This is why I need more sleep :-) You are right. This suggestion would create an ambiguity in the grammar exactly as you describe.

re: strings without quotes

The non-quoted strings feature could be made simpler by requiring they only be used with named tags (i.e. tags that are not anonymous).

Of course, the whole tag name concept could be dropped

We couldn't do this because it wouldn't be backwards compatible, and would break just about everything using SDL.

re: keywords as identifiers

I agree that its probably best to keep it simple and require the escape syntax in all cases where a keyword is being used as an identifier.

@marler8997
Copy link
Contributor Author

You've almost convinced me but I have a few more questions first.

In response to the first part I"ll say that it appears there are many variations of JSON that handle the nesting issue.

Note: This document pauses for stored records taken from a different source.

-- ==== Sys2Proof/Machine/Construction.lean ====
section
/-! DEFINITION. ZERO, RDW and WRW (40_construction.md). -/

namespace Sys2Proof.Machine

/-- ZERO (R91): every word of V[rd] becomes 0. Always OK. -/
def execZero (rd : Reg) (s : State) : Host.Outcome State Fault Refusal :=
  .next ((s.setReg rd (zeroV s.cfg.n)).sendRsp .ok 0#64)

/-- RDW (R92): the response carries V[ra].w[idx]. With idx >= N, which decoding already refuses, the response is
(ILLEGAL, 0) and nothing is read (R92, log entry 15). -/
def execRdw (ra : Reg) (idx : BitVec 16) (s : State) : Host.Outcome State Fault Refusal :=
  if indexLegal s idx then .next (s.sendRsp .ok (s.word ra (wordIndex idx)))
  else .next (s.raise .illegal)

/-- WRW (R93): takes one `din` beat (`RecvDin`, R16) into V[rd].w[idx]; with none offered it waits, and waiting is no move
(70_reset_and_hazards.md R160(2), R166). With idx >= N the response is (ILLEGAL, 0) and no beat is taken. -/
def execWrw (rd : Reg) (idx : BitVec 16) (s : State) : Host.Outcome State Fault Refusal :=
  if indexLegal s idx then
    match s.dinQ with
    | [] => .next s
    | x :: q => .next (((s.setDinQ q).setWord rd (wordIndex idx) x).sendRsp .ok 0#64)
  else .next (s.raise .illegal)

end Sys2Proof.Machine
end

For the second part, I think I understand what you are saying. It appears that the reason I like the JSON variations is the reason you dislike them. JSON (and it's variants) have 2 data structures, objects and lists. There is a one-to-one mapping of JSON objects to any of it's variations. That appeals to me because "thinking" of the build spec as an object itself is nice because that's what it ends up becoming after it's parsed anyways. If you look at SDL in the same way, it also supports objects and lists but adds values/attributes to objects. In the end an SDL attribute can be seen as just another field that's written before the curly-brace section, but it "looks different" to the developer. And an object value is equivalent to an ASON nameless field.

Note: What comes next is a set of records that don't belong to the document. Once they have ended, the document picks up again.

/-- Settles O5: in IDLE a running block takes the first offered word. -/
theorem stepRunsTheDecodedCommand : Obligations.StepRunsTheDecodedCommand :=
  fun _ _ _ _ _ hb hr hp hq hd => step_legal hb hr hp hq hd

/-! ## The accept turn (U4) -/

section AcceptTurn

variable {ts : List Turn} (hts : s.turns = .accept :: ts) (hr : s.canRun)
include hts hr

theorem step_accept_run : step s = acceptPhase (s.withTurns ts) :=
  (step_accept hts).trans (acceptMove_run hr.1 hr.2)

theorem step_accept_exec (hp : s.phase = .exec i tmp) : step s = .next (s.withTurns ts).tick := by
  rw [step_accept_run hts hr]
  simp [acceptPhase, hp]

theorem step_accept_resp (hp : s.phase = .resp st d) : step s = .next (s.withTurns ts).tick := by
  rw [step_accept_run hts hr]
  simp [acceptPhase, hp]

/-- In IDLE an accept turn moves as `acceptCommand` says. -/
theorem step_accept_idle (hp : s.phase = .idle) : step s = acceptCommand (s.withTurns ts) := by
  rw [step_accept_run hts hr]
  simp [acceptPhase, hp]

theorem step_accept_noCommand (hp : s.phase = .idle) (hq : s.cmdQ = []) : step s = .next (s.withTurns ts).tick := by
  rw [step_accept_idle hts hr hp]
  simp [acceptCommand, hq]

theorem step_accept_legal (hp : s.phase = .idle) (hq : s.cmdQ = w :: rest) (hd : decode s.cfg.n w = some i) :
    step s = .next ((s.withTurns ts).beginCommand i rest) := by
  rw [step_accept_idle hts hr hp]
  simp [acceptCommand, hq, hd]

theorem step_accept_illegal (hp : s.phase = .idle) (hq : s.cmdQ = w :: rest) (hd : decode s.cfg.n w = none) :
    step s = .next (State.raise { s.withTurns ts with cmdQ := rest, boot := .ready } .illegal) := by
  rw [step_accept_idle hts hr hp]
  simp [acceptCommand, hq, hd]

end AcceptTurn

/-- Settles O6: the phase decides what an edge does, on the block's turn and on an accept turn. -/
theorem stepContinuesByPhase : Obligations.StepContinuesByPhase :=
  ⟨fun _ _ hb hr => ⟨fun _ _ => step_exec hb hr, fun _ _ => step_resp hb hr, step_noCommand hb hr⟩,
    fun _ _ => step_idle,
    fun _ _ hts hr => ⟨fun _ _ => step_accept_exec hts hr, fun _ _ => step_accept_resp hts hr,
      step_accept_noCommand hts hr, fun _ _ _ => step_accept_legal hts hr, fun _ _ => step_accept_illegal hts hr⟩⟩

/-! ## A placed command (log entry 13) -/

theorem State.withFetchWord_canRun (s : State) (nbits k : Nat) : (s.withFetchWord nbits k).canRun := by
  refine ⟨rfl, ?_⟩
  cases hboot : s.boot <;> simp [State.withFetchWord, offerNext, hboot]

theorem State.withFetchWord_cmdQ (s : State) (w : CmdWord) : (s.withFetchWord 32 w.toNat).cmdQ = w :: s.cmdQ := by
  have hw : w.toNat % 2 ^ 32 = w.toNat := Nat.mod_eq_of_lt w.isLt
  simp only [State.withFetchWord, offerNext, hw, BitVec.ofNat_toNat, BitVec.setWidth_eq]

/-- Settles O7: the placed word is first on `cmd` of a running block in IDLE, and it decodes to the command. -/
theorem placedCommandRunsNext : Obligations.PlacedCommandRunsNext := by
  intro s i hi
  have hd : decode s.cfg.n (encode i) = some i := (oneLegalEncodingPerCommand _ _ _).mpr ⟨hi, rfl⟩
  exact step_legal rfl (s.withFetchWord_canRun _ _) rfl (s.withFetchWord_cmdQ _) hd

/-! ## Taking a word apart from executing it (U4, log entry 3) -/

/-- Settles O8: after the accept turn the block is where its one step would have it before the command's first move, and
a second edge adds nothing to the record of edges. -/
theorem takingApartFromExecutingIsUnobservable : Obligations.TakingApartFromExecutingIsUnobservable := by
  intro s a ts hr hp ha
  have hblock : (s.withTurns (.block :: ts)).blockTurn = some (s.withTurns ts) := rfl
  have haccept : (s.withTurns (.accept :: .block :: ts)).turns = .accept :: .block :: ts := rfl
  cases hq : s.cmdQ with
  | nil =>
    cases (step_accept_noCommand haccept hr hp hq).symm.trans ha
    have hedge := step_noCommand (s := (s.withTurns (.block :: ts)).tick) rfl ⟨hr.1, by simp⟩ hp hq
    exact hedge.trans (step_noCommand hblock hr hp hq).symm
  | cons w rest =>
    cases hd : decode s.cfg.n w with
    | none =>
      cases (step_accept_illegal haccept hr hp hq hd).symm.trans ha
      have hedge := step_resp
        (s := State.raise { s.withTurns (.block :: ts) with cmdQ := rest, boot := .ready } .illegal)
        rfl ⟨hr.1, by simp⟩ rfl
      exact hedge.trans (step_illegal hblock hr hp hq hd).symm
    | some i =>
      cases (step_accept_legal haccept hr hp hq hd).symm.trans ha
      have hedge := step_exec (s := (s.withTurns (.block :: ts)).beginCommand i rest) rfl ⟨hr.1, by simp⟩ rfl
      exact hedge.trans (step_legal hblock hr hp hq hd).symm

end Sys2Proof.Machine
end

section
/-! Waiting and progress (70_reset_and_hazards.md R160, R166, R169, R171): a move of a command leaves the state as it is
exactly when the command has no enabled move. -/

namespace Sys2Proof.Machine

variable {i : Instr} {tmp : Temps} {s t b : State}

/-! ## A command without an enabled move waits (R166, R169) -/

theorem exec_waits (hp : s.phase = .exec i tmp) (h : commandEnabled s i tmp = false) : exec i s = .next s := by
  cases i with
  | parse rd => exact exec_parse_waits (by simpa [commandEnabled] using h)
  | render ra =>
    obtain ⟨rfl, hq⟩ : tmp = .packetSent ∧ s.houtQ ≠ [] := by simpa [commandEnabled] using h
    exact exec_render_waits (State.temps_of_exec hp) hq
  | wrw rd idx =>
    obtain ⟨hq, hn⟩ : s.dinQ = [] ∧ idx.toNat < s.cfg.n := by simpa [commandEnabled] using h
    exact exec_wrw_waits hn hq
  | zero | add | sub | rdw => cases h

JSON: my-object { "name" : "my-name", "key" : "value", "key2" : "value" }
SDL:  my-object "my-name" key="value" {
         key2 "value"
      }
ASON: my-object "my-name" {key:"value"
         key2 "value"
      }

Note: I'm just using ASON as an example, but I think that there may be other established JSON variations that support a feature like this.

So if I am understanding correctly, the biggest reason you prefer SDL over JSON variations is because of attributes...is that correct?

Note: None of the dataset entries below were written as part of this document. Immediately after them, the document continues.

-- ==== Sys2Proof/Config.lean ====
section
/-! DEFINITION. The launch parameters (spec/00_scope.md R9), the interface of the environment, and the free values. -/

namespace Sys2Proof

/-- `P_VARIANT` (R2). -/
inductive Variant where
  | e1000Base | i82540em | i82541ip
deriving DecidableEq, Repr, Inhabited

/-- The two EERD bit layouts (10_state.md R38). -/
inductive EerdLayout where
  | l540 | l541
deriving DecidableEq, Repr, Inhabited

/-- `P_EERD_LAYOUT(v)` (R9): `L540` for E1000_BASE and I82540EM, `L541` for I82541IP. -/
def Variant.eerdLayout : Variant → EerdLayout
  | .e1000Base | .i82540em => .l540
  | .i82541ip => .l541

/-- `P_MAC_SOURCE` (R9). -/
inductive MacSource where
  | eeprom | mmio
deriving DecidableEq, Repr, Inhabited

/-- `P_TX_NOLINK` (R9): what TXE does while the link is down. -/
inductive NoLink where
  | stall | discard
deriving DecidableEq, Repr, Inhabited

/-- The features of `P_FEATURES` (R9): every setter of 41_register_mapper.md, and the control groups (R281). -/
inductive Feature where
  | setLinkUp | autoSpeed
  | rcEnable | loopback | bufSize | minThreshold | broadcast
  | tcEnable | padShort | collThresh | collDist
  | ieEnable | idDisable
  | group (g : Group)
deriving DecidableEq, Repr, Inhabited

/-- A register offset table: the byte offset of each register of 10_state.md R33 (R9: `P_OFFSETS(v)` of the selected variant). -/
structure Offsets where
  ctrl   : Nat
  status : Nat
  eerd   : Nat
  icr    : Nat
  ims    : Nat
  imc    : Nat
  rctl   : Nat
  tctl   : Nat
  rdbal  : Nat
  rdbah  : Nat
  rdlen  : Nat
  rdh    : Nat
  rdt    : Nat
  tdbal  : Nat
  tdbah  : Nat
  tdlen  : Nat
  tdh    : Nat
  tdt    : Nat
  ral0   : Nat
  rah0   : Nat
deriving DecidableEq, Repr, Inhabited

/-- The offsets of a table, in the order of R33. -/
def Offsets.list (o : Offsets) : List Nat :=
  [o.ctrl, o.status, o.eerd, o.icr, o.ims, o.imc, o.rctl, o.tctl, o.rdbal, o.rdbah, o.rdlen, o.rdh, o.rdt, o.tdbal, o.tdbah,
   o.tdlen, o.tdh, o.tdt, o.ral0, o.rah0]

/-- A table that a request can address: 17-bit offsets (20_memory.md R100), aligned (R107), one for each register (30_encoding.md
R141). The spec states no constraint on `P_OFFSETS` of its own (log entry 5). -/
def Offsets.wf (o : Offsets) : Bool := o.list.all (fun k => k % 4 == 0 && k < 2 ^ 17) && decide o.list.Nodup

/-- A range of virtual addresses and where it starts in physical memory (20_memory.md R102). -/
structure Mapping where
  va  : Word
  pa  : Word
  len : Nat
deriving DecidableEq, Repr, Inhabited

/-- The parameters R9 leaves to the launch, for the selected variant. No step changes them (log entry 5). `translation`
is the launch's `phys`, the function that 20_memory.md R102 gives at launch: the ranges the memory service translates (log entry
12). -/
structure Params where
  variant     : Variant
  offsets     : Offsets
  features    : List Feature
  macSource   : MacSource
  nTx         : Nat
  nRx         : Nat
  qCap        : Nat
  rxFifoCap   : Nat
  txNoLink    : NoLink
  nodeDir     : String
  eeprom      : List Half
  translation : List Mapping
deriving DecidableEq, Repr, Inhabited

/-- The constraints R9 puts on the parameters, with the EEPROM size of 20_memory.md R100. -/
def Params.wf (p : Params) : Bool :=
  p.nTx % 8 == 0 && 8 ≤ p.nTx && p.nTx ≤ 65528 &&
  p.nRx % 8 == 0 && 8 ≤ p.nRx && p.nRx ≤ 65528 &&
  1 ≤ p.qCap && 1 ≤ p.rxFifoCap && 3 ≤ p.eeprom.length &&
  p.eeprom.length ≤ (match p.variant.eerdLayout with | .l540 => 256 | .l541 => 16384)

/-- The agents of 10_state.md R30. -/
inductive Agent where
  | host | isr | bh | dispatch | txe | rxmac | rxe | eec | env
deriving DecidableEq, Repr, Inhabited

/-- The three agents that issue operations (60_exceptions.md R470). -/
inductive HostAgent where
  | host | isr | bh
deriving DecidableEq, Repr, Inhabited

/-- The agent of R30 that a host agent is. -/
def HostAgent.toAgent : HostAgent → Agent
  | .host => .host
  | .isr => .isr
  | .bh => .bh

/-- The collision outcome of R413. -/
inductive Collision where
  | none | ec | lc
deriving DecidableEq, Repr, Inhabited

/-- What an agent issues: a bus request that moves `width` bits (30_encoding.md R140: the request word, and the data word
of a write, each least significant byte first), or a host operation (R145: the 16-bit word and its operands). -/
inductive Request where
  | mmio (width : Nat) (bytes : List Byte)
  | host (bytes : List Byte)
deriving DecidableEq, Repr, Inhabited

/-- ENV's answer to one external service call (45_core.md R380): `Ok` or `Fail`, the addresses `mapIO` and `allocPinned`
return, and the first bytes of what an allocation holds (log entry 14). -/
structure Reply where
  ok       : Bool
  va       : Word
  pa       : Word
  contents : List Byte
deriving DecidableEq, Repr, Inhabited

/-- A host access to memory: bytes read, or bytes stored. -/
inductive Access where
  | load (n : Nat)
  | store (bytes : List Byte)
deriving DecidableEq, Repr, Inhabited

/-- One turn: which agent moves next, and what the environment draws for that move (log entry 2). -/
inductive Turn where
  /-- A host agent issues a request; `reply` answers a service call of that step. -/
  | issue (agent : HostAgent) (request : Request) (reply : Reply)
  /-- A host agent takes the next step of its operation in progress. -/
  | resume (agent : HostAgent) (reply : Reply)
  /-- DISPATCH delivers the interrupt (60_exceptions.md R462). -/
  | dispatch (frame : Word)
  /-- TXE processes a descriptor, with the collision outcome ENV draws (46_dma_sequencer.md R412, R413). -/
  | txe (outcome : Collision)
  /-- ENV offers RXMAC a frame (R73, R418). -/
  | rxmac (frame : List Byte) (crcOk : Bool) (err : Byte)
  /-- RXE writes the head frame of the FIFO (R421). -/
  | rxe
  /-- EEC completes an EEPROM read (R431). -/
  | eec
  /-- ENV flips the cable (R76, R432). -/
  | cable
  /-- Code that a host agent runs outside the driver accesses a virtual address: the mapped MMIO window or memory (20_memory.md
  R103; log entry 15). -/
  | access (agent : HostAgent) (va : Word) (access : Access)
  /-- Such code stores bytes at a physical address (log entry 15). -/
  | store (agent : HostAgent) (addr : Word) (bytes : List Byte)
deriving DecidableEq, Repr, Inhabited

namespace Config

/-- `PAGE_SIZE` (R9). -/
def pageSize : Nat := 4096

/-- `RXBUF_SIZE` (R9). -/
def rxbufSize : Nat := 2048

/-- `BAR0_SIZE` (R9). -/
def bar0Size : Nat := 0x20000

/-- `RX_MIN_LEN` (R9). -/
def rxMinLen : Nat := 64

/-- `RX_ERROR_MASK` (R9). -/
def rxErrorMask : Byte := 0x86#8

/-- `TX_CMD` (R9). -/
def txCmd : Byte := 0x2B#8

/-- `TX_MAX_LEN` (R9). -/
def txMaxLen : Nat := 16288

/-- Every setter and every group: the default of `P_FEATURES` (R9). -/
def allFeatures : List Feature :=
  [.setLinkUp, .autoSpeed, .rcEnable, .loopback, .bufSize, .minThreshold, .broadcast, .tcEnable, .padShort, .collThresh,
   .collDist, .ieEnable, .idDisable, .group .dc, .group .rc, .group .tc, .group .ie, .group .id]

/-- The default table of 10_state.md R33, the same for every variant (R9). -/
def offsets : Offsets :=
  { ctrl := 0x00000, status := 0x00008, eerd := 0x00014, icr := 0x000C0, ims := 0x000D0,
    imc := 0x000D8, rctl := 0x00100, tctl := 0x00400, rdbal := 0x02800, rdbah := 0x02804,
    rdlen := 0x02808, rdh := 0x02810, rdt := 0x02818, tdbal := 0x03800, tdbah := 0x03804,
    tdlen := 0x03808, tdh := 0x03810, tdt := 0x03818, ral0 := 0x05400, rah0 := 0x05404 }

/-- DESIGN CHOICE (log entry 5): the parameters of `State.reset`, those of fixture F0 of 95_test_vectors.md; `P_NODE_DIR`
has no value there, and `translation` is one range that holds every allocation of the fixture. -/
def launch : Params :=
  { variant := .i82540em, offsets := offsets, features := allFeatures, macSource := .eeprom, nTx := 8, nRx := 8, qCap := 4,
    rxFifoCap := 2, txNoLink := .stall, nodeDir := "/", eeprom := [0x5452#16, 0x1200#16, 0x5634#16],
    translation := [⟨0xC0000000#32, 0#32, 0x40000000⟩] }

/-- A 32-bit draw (70_reset_and_hazards.md R511), free: the `n`-th draw of a run (log entry 4). -/
opaque draw32 : Nat → BitVec 32

/-- A 16-bit draw (R511), free (log entry 4). -/
opaque draw16 : Nat → BitVec 16

/-- The turn taken where the script is empty, free (log entry 2). -/
opaque nextTurn : Nat → Turn

/-- `phys` outside the launch's translation, free (log entry 12). -/
opaque physElsewhere : BitVec 32 → BitVec 32

/-- The MAC-address string of the filesystem node (10_state.md R68): its format is unspecified, so the text is free
(log entry 23). -/
opaque macText : List (BitVec 8) → String

/-- Whether RXMAC takes a looped-back frame of fewer than 18 bytes, which R418 does not cover: free (log entry 16). -/
opaque runtLoopTaken : Nat → Bool

end Config

end Sys2Proof
end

P.S. The platform specification suffixes would have been handled nicely by nameless fields in ASON (just saying):

libs linux ["dl", "glfw"]
libs osx ["glfw3"]

@s-ludwig
Copy link
Member

It appears that the reason I like the JSON variations is the reason you dislike them. JSON (and it's variants) have 2 data structures, objects and lists. There is a one-to-one mapping of JSON objects to any of it's variations.

I actually like that property of JSON, too, but only when used as a pure data interchange format (e.g. as a serialization format). For humans, the additional nesting that this causes is just additional cognitive load, and attributes are an intuitive concept to give the data more structure (BTW, I'm not just talking about syntactical nesting, although the syntax can help somewhat).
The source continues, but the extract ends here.